Charlotte Fox, 61, Trailblazing Alpinist and Everest Survivor, Dies

Charlotte Fox, 61, Trailblazing Alpinist and Everest Survivor, Dies


Returning from dinner, weekend guests discovered her body at the bottom of a 77-step hardwood staircase connecting the four stories of her house on Tomboy Road, which undulates along a mountainside. Her front door is on the top floor.

“When someone dies of a long illness, it gives you time to process that; it’s even a blessing,” Connie Self, a movie producer and friend of Ms.

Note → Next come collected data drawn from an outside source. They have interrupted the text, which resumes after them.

-- ==== Sys2Proof/Laws/SparseMap.lean ====
section
/-! SUPPORT. Laws of the sparse maps: what a read after a write gives, and that every operation keeps the canonical form. -/

namespace Sys2Proof.Machine

variable {α : Type}

theorem smGet_smIns_self (m : List (Nat × α)) (k : Nat) (v e : α) : smGet (smIns m k v) k e = v := by
  induction m with
  | nil => simp [smIns, smGet]
  | cons x m ih =>
    obtain ⟨k', v'⟩ := x
    simp only [smIns]
    split
    · simp [smGet]
    · split
      · simp [smGet]
      · rename_i h; simp [smGet, h, ih]

theorem smGet_smIns_ne (m : List (Nat × α)) {k j : Nat} (h : j ≠ k) (v e : α) : smGet (smIns m k v) j e = smGet m j e := by
  induction m with
  | nil => simp [smIns, smGet, Ne.symm h]
  | cons x m ih =>
    obtain ⟨k', v'⟩ := x
    simp only [smIns]
    split
    · simp [smGet, Ne.symm h]
    · split
      · rename_i e'; subst e'; simp [smGet, Ne.symm h]
      · simp [smGet, ih]

theorem smDel_cons (m : List (Nat × α)) (k k' : Nat) (v' : α) :
    smDel ((k', v') :: m) k = if k' = k then smDel m k else (k', v') :: smDel m k := by
  by_cases h : k' = k <;> simp [smDel, h]

theorem smGet_smDel_self (m : List (Nat × α)) (k : Nat) (e : α) : smGet (smDel m k) k e = e := by
  induction m with
  | nil => rfl
  | cons x m ih =>
    obtain ⟨k', v'⟩ := x
    rw [smDel_cons]
    split
    · exact ih
    · rename_i h; simp [smGet, h, ih]

theorem smGet_smDel_ne (m : List (Nat × α)) {k j : Nat} (h : j ≠ k) (e : α) : smGet (smDel m k) j e = smGet m j e := by
  induction m with
  | nil => rfl
  | cons x m ih =>
    obtain ⟨k', v'⟩ := x
    rw [smDel_cons]
    split
    · rename_i hk; subst hk; simp [smGet, Ne.symm h, ih]
    · simp [smGet, ih]

/-- A read of the key just written gives the value written. -/
@[simp] theorem smGet_smSet_self [DecidableEq α] (m : List (Nat × α)) (k : Nat) (e v : α) : smGet (smSet m k e v) k e = v := by
  unfold smSet
  split
  · rename_i h; rw [smGet_smDel_self, h]
  · exact smGet_smIns_self m k v e

/-- A write leaves every other key alone. -/
theorem smGet_smSet_ne [DecidableEq α] (m : List (Nat × α)) {k j : Nat} (h : j ≠ k) (e v e' : α) :
    smGet (smSet m k e v) j e' = smGet m j e' := by
  unfold smSet
  split
  · exact smGet_smDel_ne m h e'
  · exact smGet_smIns_ne m h v e'

@[simp] theorem smGet_nil (k : Nat) (e : α) : smGet ([] : List (Nat × α)) k e = e := rfl

/-! ### The canonical form -/

theorem smSorted_cons (x : Nat × α) (m : List (Nat × α)) :
    smSorted (x :: m) = true ↔ (∀ y ∈ m, x.1 < y.1) ∧ smSorted m = true := by
  induction m generalizing x with
  | nil => simp [smSorted]
  | cons y m ih =>
    obtain ⟨k, v⟩ := x
    obtain ⟨k', v'⟩ := y
    simp only [smSorted, Bool.and_eq_true, decide_eq_true_eq, List.mem_cons, forall_eq_or_imp]
    constructor
    · intro ⟨h, hs⟩
      exact ⟨⟨h, fun z hz => Nat.lt_trans h ((ih (k', v')).1 hs |>.1 z hz)⟩, hs⟩
    · intro ⟨⟨h, _⟩, hs⟩; exact ⟨h, hs⟩

theorem smSorted_filter (p : Nat × α → Bool) (m : List (Nat × α)) (h : smSorted m = true) : smSorted (m.filter p) = true := by
  induction m with
  | nil => rfl
  | cons x m ih =>
    rw [smSorted_cons] at h
    simp only [List.filter]
    split
    · rw [smSorted_cons]
      exact ⟨fun y hy => h.1 y (List.mem_filter.1 hy).1, ih h.2⟩
    · exact ih h.2

theorem mem_smIns (m : List (Nat × α)) (k : Nat) (v : α) (y : Nat × α) (h : y ∈ smIns m k v) : y = (k, v) ∨ y ∈ m := by
  induction m with
  | nil => simpa [smIns] using h
  | cons x m ih =>
    obtain ⟨k', v'⟩ := x
    simp only [smIns] at h
    split at h
    · simpa using h
    · split at h
      · rcases List.mem_cons.1 h with h | h
        · exact .inl h
        · exact .inr (List.mem_cons_of_mem _ h)
      · rcases List.mem_cons.1 h with h | h
        · exact .inr (h ▸ List.mem_cons_self)
        · rcases ih h with h | h
          · exact .inl h
          · exact .inr (List.mem_cons_of_mem _ h)

theorem smSorted_smIns (m : List (Nat × α)) (k : Nat) (v : α) (h : smSorted m = true) : smSorted (smIns m k v) = true := by
  induction m with
  | nil => rfl
  | cons x m ih =>
    obtain ⟨k', v'⟩ := x
    have hs := (smSorted_cons (k', v') m).1 h
    simp only [smIns]
    split
    · rename_i hk
      rw [smSorted_cons]
      refine ⟨?_, h⟩
      intro y hy
      rcases List.mem_cons.1 hy with rfl | hy
      · exact hk
      · exact Nat.lt_trans hk (hs.1 y hy)
    · split
      · rename_i e; subst e; rw [smSorted_cons]; exact hs
      · rename_i h1 h2
        rw [smSorted_cons]
        refine ⟨?_, ih hs.2⟩
        intro y hy
        rcases mem_smIns m k v y hy with rfl | hy
        · simp only; omega
        · exact hs.1 y hy

theorem smSorted_smSet [DecidableEq α] (m : List (Nat × α)) (k : Nat) (e v : α) (h : smSorted m = true) : smSorted (smSet m k e v) = true := by
  unfold smSet
  split
  · exact smSorted_filter _ m h
  · exact smSorted_smIns m k v h

/-- A write keeps the canonical form. -/
theorem smWf_smSet [DecidableEq α] (dflt : Nat → α) (m : List (Nat × α)) (k : Nat) (v : α) (h : smWf dflt m = true) :
    smWf dflt (smSet m k (dflt k) v) = true := by
  simp only [smWf, Bool.and_eq_true, List.all_eq_true, bne_iff_ne] at h ⊢
  refine ⟨smSorted_smSet m k _ v h.1, ?_⟩
  intro y hy
  unfold smSet at hy
  split at hy
  · exact h.2 y (List.mem_filter.1 hy).1
  · rename_i hv
    rcases mem_smIns m k v y hy with rfl | hy
    · exact hv
    · exact h.2 y hy

/-- Clearing a range keeps the canonical form. -/
theorem smWf_smClear [DecidableEq α] (dflt : Nat → α) (m : List (Nat × α)) (lo len : Nat) (h : smWf dflt m = true) :
    smWf dflt (smClear m lo len) = true := by
  simp only [smWf, Bool.and_eq_true, List.all_eq_true, bne_iff_ne] at h ⊢
  exact ⟨smSorted_filter _ m h.1, fun y hy => h.2 y (List.mem_filter.1 hy).1⟩

theorem smClear_cons (m : List (Nat × α)) (lo len k' : Nat) (v' : α) :
    smClear ((k', v') :: m) lo len = if lo ≤ k' ∧ k' < lo + len then smClear m lo len else (k', v') :: smClear m lo len := by
  by_cases h : lo ≤ k' ∧ k' < lo + len
  · simp [smClear, h.1, h.2]
  · have : (!(decide (lo ≤ k') && decide (k' < lo + len))) = true := by simp; omega
    simp only [smClear, List.filter, this, h, ↓reduceIte]

/-- A cleared range reads as never written; every other key keeps its value. -/
theorem smGet_smClear (m : List (Nat × α)) (lo len k : Nat) (e : α) :
    smGet (smClear m lo len) k e = if lo ≤ k ∧ k < lo + len then e else smGet m k e := by
  induction m with
  | nil => simp [smClear, smGet]
  | cons x m ih =>
    obtain ⟨k', v'⟩ := x
    rw [smClear_cons]
    split
    · rename_i h
      rw [ih]
      by_cases hk : k' = k
      · subst hk; simp [h]
      · simp [smGet, hk]
    · rename_i h
      by_cases hk : k' = k
      · subst hk; simp [smGet, h]
      · simp [smGet, hk, ih]

end Sys2Proof.Machine
end

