-- ==== Sys2Proof/Tests/Slice0.lean ====
section
/-! SUPPORT. Tests: ill-formed commands that the check refuses, and for every statement with hypotheses a state and operands that meet them. -/

set_option Elab.async false

namespace Sys2Proof.Tests
open Sys2Proof Sys2Proof.Machine

/-- A submission entry of class Prompt with an opcode, its operation bytes and nothing else set. -/
def entryOf (op : Nat) (rest : List Nat) : List Byte :=
  ([op, 0, 7, 0] ++ List.replicate 20 0 ++ [0, 0, 16, 0] ++ rest ++ List.replicate (36 - rest.length) 0).map (BitVec.ofNat 8)

/-- A state with one Running queue of class Prompt whose front entry is given, on a device otherwise as d. -/
def queued (d : Device) (q : Nat) (e : List Byte) : State :=
  { dev := { (d.wr QUE_STAT.state q 1).wr QUE_CFG.class_mask q 3 with queues := [(q, { fetched := [(0, e)] })] } }

/-- A device on which tenancy 0 has one page of tier 1: virtual page 0 is physical page 1, written through table page 2. -/
def mapped : Device :=
  ((({} : Device).wr MEM_XT_BASE.base 0 2).wr MEM_XT_BASE.enable 0 1).wr MEM_XT_CFG.t1_pages 0 1 |>.store spT1 (2 * pageSize) [1, 0, 0, 0, 0, 0, 0, 0xC0]

/-- A device whose tier 1 holds, in the page of `mapped`, some bytes at an offset. -/
def holding (off : Nat) (bs : List Nat) : Device := mapped.store spT1 (pageSize + off) (bs.map (BitVec.ofNat 8))

/-- A group table of two devices, this one at rank 0, followed 64 bytes on by an empty dispatch block of rows of 64 bytes. -/
def grouped : Device :=
  ((holding 0 ([1, 0, 2, 0] ++ List.replicate 60 0 ++ [0, 0, 1, 0])).store spT1 (pageSize + 128)
    ((List.replicate 32 0 ++ [0, 16] ++ List.replicate 22 0 ++ [64, 0, 0, 0, 1, 0, 0, 0]).map (BitVec.ofNat 8)))

/-- A manifest image of one leg in host memory of function 0 at 0: header, leg table, resource block, no code. -/
def imageBytes : List Byte :=
  ([0x46, 0x4D, 0x60, 0x09, 1, 0, 3, 7, 5, 0, 0, 0, 0x80, 1, 0, 0, 1, 0, 0, 0, 128, 0, 0, 0, 0, 1, 0, 0, 0, 1, 0, 0, 0x80, 1, 0, 0, 0, 0, 0, 0] ++
    List.replicate 88 0 ++ [26, 0, 0, 0, 4, 0, 0, 0, 0, 0, 255, 255, 255, 255] ++ List.replicate 114 0 ++ [1, 0] ++ List.replicate 126 0).map (BitVec.ofNat 8)

/-- What the group table of `grouped` makes of a collective of a kind. -/
def collOf (k : Nat) (ops : List Nat) : Coll :=
  { sn := 1, ten := 0, cls := 1, client := 0, step := 0, kind := k, desc := (entryOf 3 ops).drop 28, gid := 1, seq := 0, rank := 0, devs := [0, 1], fixed := false }


/-- A leg of tenancy 0 and class Prompt with bound 100 that has just started, its signal lane running. -/
def aLeg : Leg :=
  { freshLeg 1 ⟨1, 0, [100, 0, 0, 0] ++ List.replicate 28 0 ++ mkTag 0 1 0 0 0 0 ++ List.replicate 16 0, none, false, 0, 0, false, 0⟩ with lane := { running := true } }

/-- The same leg in a cycle. -/
def aLegAt (c : Nat) : Leg := { aLeg with count := c }

/-- A device on which core n, its granules all of tenancy 0, is Running the leg l. -/
def running (n : Nat) (l : Leg) : Device := { (({} : Device).setReg .COR_TSPART n 0xBC00).setCoreSt n 4 with cores := [(n, { leg := some l })] }

/-- A pass of four K-steps of INT8 on a cube, everything else of its descriptor 0. -/
def aPass (u : Nat) : PassDesc :=
  { cube := u, fmt := .int8, n := 4, form := 0, token := none, shareA := false, shareB := false, a := 0, b := 0, aScale := 0, bScale := 0, rowBase := 0, colScale := 0,
    bias := 0, dest := 0, destExp := 0, towCore := 0, towDev := 0, towTok := none, band := 0, colTile := 0, lastTile := false, rowMask := 0, trailAddr := 0, trailTok := none }

/-- A copy of 128 bytes within the page of `mapped`, in two chunks. -/
def aXfer (k : Nat) : Xfer :=
  { kind := k, sn := 0, queue := 0, ten := 0, cls := 1, client := 0, step := 0, mid := 0, src := 0, dst := 65536, len := 128, chunk := 64, issued := 2 }

/-- A device with a transfer on a channel in a state. -/
def moving (ch st : Nat) (x : Xfer) : Device := { ((mapped.wr MEM_CHAN_STAT.state ch st).wr MEM_FILL_STAT.t2_done 0 1) with mm := { chans := [(ch, x)] } }

/-- A taste record of core 7 placed on its tasting core. -/
def aTaste : Taste :=
  { id := 0, core := 7, cube := 3, sn := 0, ten := 0, mid := 0, leg := 0, fmt := .int8, pass := { desc := aPass 3, num := 0, cube := 3 }, form := [], part := none, scales := [], out := [], sums := [],
    die := 0, temp := 0, volt := 0, placed := true }

/-- A device with carrier 0 enabled on port 0, whose link is up, no doubt, t nanoseconds after its slot 0 began. -/
def aCarrier (t : Nat) : Device :=
  { (((((({} : Device).wr RAD_CAR_CFG.enable 0 1).wr RAD_CAR_CFG.prbs 0 1).wr RAD_CAR_FH.tagged 0 0).wr RAD_PORT_CFG.speed 0 1).wr RAD_PORT_STAT.link_up 0 1).wr PWR_STATE_STAT.state 0 0 with
    timing := { doubtFrom := none }, pwr := { gated := false }, time := 45498933936 * 1000000000 + 144 * t }

/-- A U-plane frame of slot 0, symbol 0, one PRB, with nothing in it. -/
def aFrame : FhFrame :=
  { etherType := 0xAEFE, udpPort := none, vid := none, mt := 0, eaxc := 0, seq := 0, slot := 0, sym := 0, startPrb := 0, numPrb := 1, payload := [], len := 64 }

/-- A route or blend of tenancy 0 and manifest 1 with a descriptor's first bytes. -/
def aRoute (b : List Nat) : Route :=
  { desc := (b ++ List.replicate (128 - b.length) 0).map (BitVec.ofNat 8), core := 0, serial := 0, tok := 0, leg := 0, ten := 0, mid := 1, sn := 1, fixed := false, started := 0 }

/-- A device whose engine 0 holds a route in context 0, its channel active. -/
def routing (r : Route) : Device := { mapped.wr MEM_CHAN_STAT.state 192 1 with engines := [(0, { sn := 1, route := some r })] }

/-- A route of one token to one expert with one destination of capacity 1: home table at 0, scratch area at 128, lists at 256 and 512, status record at 1024; its only tile has arrived. -/
def aSorted : Route :=
  { aRoute ([1, 0, 1, 1, 1, 0, 1, 0, 1, 0, 0, 0, 0, 0, 0, 0, 0, 0, 128, 63, 1] ++ List.replicate 19 0 ++ [128, 0, 0, 0, 0, 0, 0, 0, 0, 1, 0, 0, 0, 0, 0, 0, 0, 2] ++ List.replicate 22 0 ++ [0, 4]) with
    tiles := [⟨0, 0, 0, List.replicate 64 0⟩], bias := some [] }

/-- The device on which `aSorted` runs, its home table written. -/
def sorting : Device :=
  { (holding 0 ([0, 0, 1] ++ List.replicate 64 0 ++ [16])).wr MEM_CHAN_STAT.state 192 1 with engines := [(0, { sn := 1, route := some aSorted })] }

/-- A blend of one token, rank 1, 32 elements: combine list at 0, returned rows at 64, output at 256, status record at 1024. -/
def aBlend : Route :=
  aRoute ([2, 0, 1, 0, 32, 0, 0, 0, 1, 0, 0, 0, 1, 0, 0, 0] ++ List.replicate 8 0 ++ [64, 0, 0, 0, 0, 0, 0, 0, 0, 1, 0, 0, 0, 0, 0, 0, 0, 4])

/-- A packet of an op from device 1 to device 0, FT0 on path 0, unit 0, request 0, under a tag of tenancy 0 and kind 4. -/
def aPacket (op seq ga len : Nat) (pl : List Byte) : List Byte := pktHeader 0 1 op 0 0 0 0 seq 0 0 ga len 0 ++ mkTag 0 1 0 4 0 0 ++ pl ++ List.replicate 16 0

/-- What the checks make of it. -/
def aPkt (op seq ga len : Nat) (pl : List Byte) : Pkt :=
  { src := 1, op := op, path := 0, cls := 0, code := 0, seq := seq, unit := 0, reqId := 0, ga := ga, len := len, epoch := 0, tag := mkTag 0 1 0 4 0 0, payload := pl }

/-- An unanswered request to device 1, of no one's. -/
def aReq (op : Nat) : Req :=
  { id := 1, op := op, dst := 1, path := 0, cls := 0, seq := some 0, unit := 0, reqId := 0, ga := 2 ^ 52, len := 8, tag := mkTag 0 1 0 4 0 0, payload := [], sn := 0, who := .ftp 0 0, sent := 1 }

/-- A device of an epoch with device 1, which has left a request unanswered. -/
def asking (op : Nat) : Device := { mapped with fab := { members := [1], reqs := [aReq op] } }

Fox, told The Telluride Daily Planet. “It’s hard to find the blessing in this. It’s a huge reminder of how vulnerable we are, how risk is everywhere.”

Kim Reynolds, a personal coach, also grappled philosophically with the nature of her friend’s death.

“I recommend not remembering how she died (which everyone is fixated on),” Ms. Reynolds said in an email, “and, rather, remember how she lived.”

Charlotte Conant Fox was born on May 10, 1957, in Greensboro, N.C., the only child of Ann Robinson Black and Jared Fox, whose father founded Blue Bell, the manufacturer of Wrangler jeans. Her parents divorced when she was young.

An expert water skier and equestrian as a child, Ms. Fox graduated from Hollins College, now Hollins University, Roanoke, Va., with a degree in American studies. She planned on then spending a year in the Rockies mulling what to do next.

“She never came back,” her mother told The News & Record of Greensboro, N.C., in 1996. “That’s where the mountain climbing began.”